An Imitation of Life
Laura Solomon
Proverse Hong Kong
A giantess aging three times the normal rate, Celia Doom experiences firsthand the horrified harshness of a world displeased with her appearance. Her talent at photography allows her to document the everyday existence of the town she is partly responsible for devastating. Solomon’s first-person novel realistically vocalizes the grotesque beauty this character offers.
Zebra Crossing
Meg Vandermerwe
Oneworld
Chipo, an albino Zimbabwean, narrates the experiences she and her brother have as they retreat to Cape Town on the brink of the World Cup. A plot partly organized by her own brother to profit from a gambler’s notions regarding her albinism soon ensnares her. Meg Vandermerwe’s debut novel, Zebra Crossing is a panorama of South African attitudes toward race.
Some Day
Shemi Zarhin. Yardenne Greenspan, tr.
New Vessel Press
Shemi Zarhin’s first novel begins in Tiberias, Israel, on the shores of the Sea of Galilee. Tiberias becomes a place marked for its passion, family tragedy, and, most of all, its cooking.
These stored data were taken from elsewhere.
-- ==== Sys2Proof/Laws/State.lean ====
section
/-! SUPPORT. One lemma for each field under each update of the state, and the register laws. -/

namespace Sys2Proof.Machine

/-! ### finish, advance, advanceFlush -/

@[simp] theorem finish_config (s : State) (p r f) : (s.finish p r f).config = s.config := rfl
@[simp] theorem finish_regs (s : State) (p r f) : (s.finish p r f).regs = s.regs := rfl
@[simp] theorem finish_pc (s : State) (p r f) : (s.finish p r f).pc = p := rfl
@[simp] theorem finish_mem (s : State) (p r f) : (s.finish p r f).mem = s.mem := rfl
@[simp] theorem finish_pixels (s : State) (p r f) : (s.finish p r f).pixels = s.pixels := rfl
@[simp] theorem finish_report (s : State) (p r f) : (s.finish p r f).report = r := rfl
@[simp] theorem finish_flush (s : State) (p r f) : (s.finish p r f).flush = f := rfl
@[simp] theorem finish_readReg (s : State) (p r f i) : (s.finish p r f).readReg i = s.readReg i := rfl
@[simp] theorem finish_byteAt (s : State) (p r f n) : (s.finish p r f).byteAt n = s.byteAt n := rfl
@[simp] theorem finish_wordAt (s : State) (p r f n) : (s.finish p r f).wordAt n = s.wordAt n := rfl
@[simp] theorem finish_pixelAt (s : State) (p r f y x) : (s.finish p r f).pixelAt y x = s.pixelAt y x := rfl

@[simp] theorem advance_config (s : State) (r) : (s.advance r).config = s.config := rfl
@[simp] theorem advance_regs (s : State) (r) : (s.advance r).regs = s.regs := rfl
@[simp] theorem advance_pc (s : State) (r) : (s.advance r).pc = s.pc + 4 := rfl
@[simp] theorem advance_mem (s : State) (r) : (s.advance r).mem = s.mem := rfl
@[simp] theorem advance_pixels (s : State) (r) : (s.advance r).pixels = s.pixels := rfl
@[simp] theorem advance_report (s : State) (r) : (s.advance r).report = r := rfl
@[simp] theorem advance_flush (s : State) (r) : (s.advance r).flush = none := rfl
@[simp] theorem advance_readReg (s : State) (r i) : (s.advance r).readReg i = s.readReg i := rfl
@[simp] theorem advance_byteAt (s : State) (r n) : (s.advance r).byteAt n = s.byteAt n := rfl
@[simp] theorem advance_wordAt (s : State) (r n) : (s.advance r).wordAt n = s.wordAt n := rfl
@[simp] theorem advance_pixelAt (s : State) (r y x) : (s.advance r).pixelAt y x = s.pixelAt y x := rfl

@[simp] theorem advanceFlush_config (s : State) : s.advanceFlush.config = s.config := rfl
@[simp] theorem advanceFlush_regs (s : State) : s.advanceFlush.regs = s.regs := rfl
@[simp] theorem advanceFlush_pc (s : State) : s.advanceFlush.pc = s.pc + 4 := rfl
@[simp] theorem advanceFlush_mem (s : State) : s.advanceFlush.mem = s.mem := rfl
@[simp] theorem advanceFlush_pixels (s : State) : s.advanceFlush.pixels = s.pixels := rfl
@[simp] theorem advanceFlush_report (s : State) : s.advanceFlush.report = none := rfl
@[simp] theorem advanceFlush_flush (s : State) : s.advanceFlush.flush = some s.pixels := rfl
@[simp] theorem advanceFlush_readReg (s : State) (i) : s.advanceFlush.readReg i = s.readReg i := rfl
@[simp] theorem advanceFlush_byteAt (s : State) (n) : s.advanceFlush.byteAt n = s.byteAt n := rfl
@[simp] theorem advanceFlush_wordAt (s : State) (n) : s.advanceFlush.wordAt n = s.wordAt n := rfl
@[simp] theorem advanceFlush_pixelAt (s : State) (y x) : s.advanceFlush.pixelAt y x = s.pixelAt y x := rfl

/-! ### writeReg -/

@[simp] theorem writeReg_config (s : State) (i v) : (s.writeReg i v).config = s.config := by
  unfold State.writeReg; split <;> rfl
@[simp] theorem writeReg_pc (s : State) (i v) : (s.writeReg i v).pc = s.pc := by
  unfold State.writeReg; split <;> rfl
@[simp] theorem writeReg_mem (s : State) (i v) : (s.writeReg i v).mem = s.mem := by
  unfold State.writeReg; split <;> rfl
@[simp] theorem writeReg_pixels (s : State) (i v) : (s.writeReg i v).pixels = s.pixels := by
  unfold State.writeReg; split <;> rfl
@[simp] theorem writeReg_report (s : State) (i v) : (s.writeReg i v).report = s.report := by
  unfold State.writeReg; split <;> rfl
@[simp] theorem writeReg_flush (s : State) (i v) : (s.writeReg i v).flush = s.flush := by
  unfold State.writeReg; split <;> rfl
@[simp] theorem writeReg_byteAt (s : State) (i v n) : (s.writeReg i v).byteAt n = s.byteAt n := by
  simp [State.byteAt]
@[simp] theorem writeReg_wordAt (s : State) (i v n) : (s.writeReg i v).wordAt n = s.wordAt n := by
  simp [State.wordAt]
@[simp] theorem writeReg_pixelAt (s : State) (i v y x) : (s.writeReg i v).pixelAt y x = s.pixelAt y x := by
  simp [State.pixelAt]

/-! ### memWrite4, memWrite1, pixWrite -/

@[simp] theorem memWrite4_config (s : State) (a v) : (s.memWrite4 a v).config = s.config := rfl
@[simp] theorem memWrite4_regs (s : State) (a v) : (s.memWrite4 a v).regs = s.regs := rfl
@[simp] theorem memWrite4_pc (s : State) (a v) : (s.memWrite4 a v).pc = s.pc := rfl
@[simp] theorem memWrite4_mem (s : State) (a v) : (s.memWrite4 a v).mem = s.mem.writeWord (s.widx a) v := rfl
@[simp] theorem memWrite4_pixels (s : State) (a v) : (s.memWrite4 a v).pixels = s.pixels := rfl
@[simp] theorem memWrite4_report (s : State) (a v) : (s.memWrite4 a v).report = s.report := rfl
@[simp] theorem memWrite4_flush (s : State) (a v) : (s.memWrite4 a v).flush = s.flush := rfl
@[simp] theorem memWrite4_readReg (s : State) (a v i) : (s.memWrite4 a v).readReg i = s.readReg i := rfl
@[simp] theorem memWrite4_pixelAt (s : State) (a v y x) : (s.memWrite4 a v).pixelAt y x = s.pixelAt y x := rfl

@[simp] theorem memWrite1_config (s : State) (a b) : (s.memWrite1 a b).config = s.config := rfl
@[simp] theorem memWrite1_regs (s : State) (a b) : (s.memWrite1 a b).regs = s.regs := rfl
@[simp] theorem memWrite1_pc (s : State) (a b) : (s.memWrite1 a b).pc = s.pc := rfl
@[simp] theorem memWrite1_pixels (s : State) (a b) : (s.memWrite1 a b).pixels = s.pixels := rfl
@[simp] theorem memWrite1_report (s : State) (a b) : (s.memWrite1 a b).report = s.report := rfl
@[simp] theorem memWrite1_flush (s : State) (a b) : (s.memWrite1 a b).flush = s.flush := rfl
@[simp] theorem memWrite1_readReg (s : State) (a b i) : (s.memWrite1 a b).readReg i = s.readReg i := rfl
@[simp] theorem memWrite1_pixelAt (s : State) (a b y x) : (s.memWrite1 a b).pixelAt y x = s.pixelAt y x := rfl

@[simp] theorem pixWrite_config (s : State) (a v) : (s.pixWrite a v).config = s.config := rfl
@[simp] theorem pixWrite_regs (s : State) (a v) : (s.pixWrite a v).regs = s.regs := rfl
@[simp] theorem pixWrite_pc (s : State) (a v) : (s.pixWrite a v).pc = s.pc := rfl
@[simp] theorem pixWrite_mem (s : State) (a v) : (s.pixWrite a v).mem = s.mem := rfl
@[simp] theorem pixWrite_pixels (s : State) (a v) :
    (s.pixWrite a v).pixels = sparseSet unlistedPixel s.pixels (pixKey (pixRow a) (pixCol a)) v := rfl
@[simp] theorem pixWrite_report (s : State) (a v) : (s.pixWrite a v).report = s.report := rfl
@[simp] theorem pixWrite_flush (s : State) (a v) : (s.pixWrite a v).flush = s.flush := rfl
@[simp] theorem pixWrite_readReg (s : State) (a v i) : (s.pixWrite a v).readReg i = s.readReg i := rfl
@[simp] theorem pixWrite_byteAt (s : State) (a v n) : (s.pixWrite a v).byteAt n = s.byteAt n := rfl
@[simp] theorem pixWrite_wordAt (s : State) (a v n) : (s.pixWrite a v).wordAt n = s.wordAt n := rfl

/-! ### Registers (10_state.md R11, R12) -/

/-- Address 0 reads 0. -/
@[simp] theorem readReg_zero (s : State) : s.readReg 0#5 = 0#32 := rfl

/-- Writing address 0 changes nothing. -/
@[simp] theorem writeReg_zero (s : State) (v) : s.writeReg 0#5 v = s := rfl

/-- The slot of a register other than x0 tells the register. -/
theorem slot_inj {i j : RegIdx} (hi : i ≠ 0) (hj : j ≠ 0) : i.toNat - 1 = j.toNat - 1 ↔ i = j := by
  constructor
  · intro h; bv_omega
  · rintro rfl; rfl

/-- A read after a write. -/
theorem readReg_writeReg (s : State) (i j : RegIdx) (v : Word) :
    (s.writeReg i v).readReg j = if j = i ∧ j ≠ 0 then v else s.readReg j := by
  by_cases hi : i = 0
  · subst hi
    by_cases hj : j = 0#5 <;> simp [hj]
  · by_cases hj : j = 0
    · subst hj; simp
    · simp only [State.writeReg, State.readReg, hi, hj, dite_false, Vector.getElem_set, slot_inj hi hj, ne_eq,
        not_false_eq_true, and_true, eq_comm (a := i)]

/-- Two writes of one register: the later one stays. -/
theorem writeReg_writeReg_same (s : State) (i : RegIdx) (u v : Word) :
    (s.writeReg i u).writeReg i v = s.writeReg i v := by
  unfold State.writeReg
  split <;> simp

/-- Writes of two registers commute. -/
theorem writeReg_comm (s : State) {i j : RegIdx} (h : i ≠ j) (u v : Word) :
    (s.writeReg i u).writeReg j v = (s.writeReg j v).writeReg i u := by
  unfold State.writeReg
  by_cases hi : i = 0 <;> by_cases hj : j = 0 <;> simp only [hi, hj, dite_true, dite_false]
  have hs : i.toNat - 1 ≠ j.toNat - 1 := fun he => h ((slot_inj hi hj).mp he)
  rw [Vector.set_comm _ _ hs]

end Sys2Proof.Machine
end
Following Shlomi, a small boy in love with Ella, his neighbor from Poland, their heartbreaking histories and yet humorous dynamic give the reader insight into the emotional history of Israel in the twentieth century.
To Do Wid Me
Benjamin Zephaniah
Bloodaxe / Dufour Editions
To Do Wid Me is an exuberant experiment in poetry publishing, as it is not meant to be simply read but seen and heard. This collection is a mixture of political poetry shouting for multiculturalism and spunky children’s poetry, accompanied by a DVD of live performances that illuminate the spirit and rhythm of Zephaniah’s poetic style.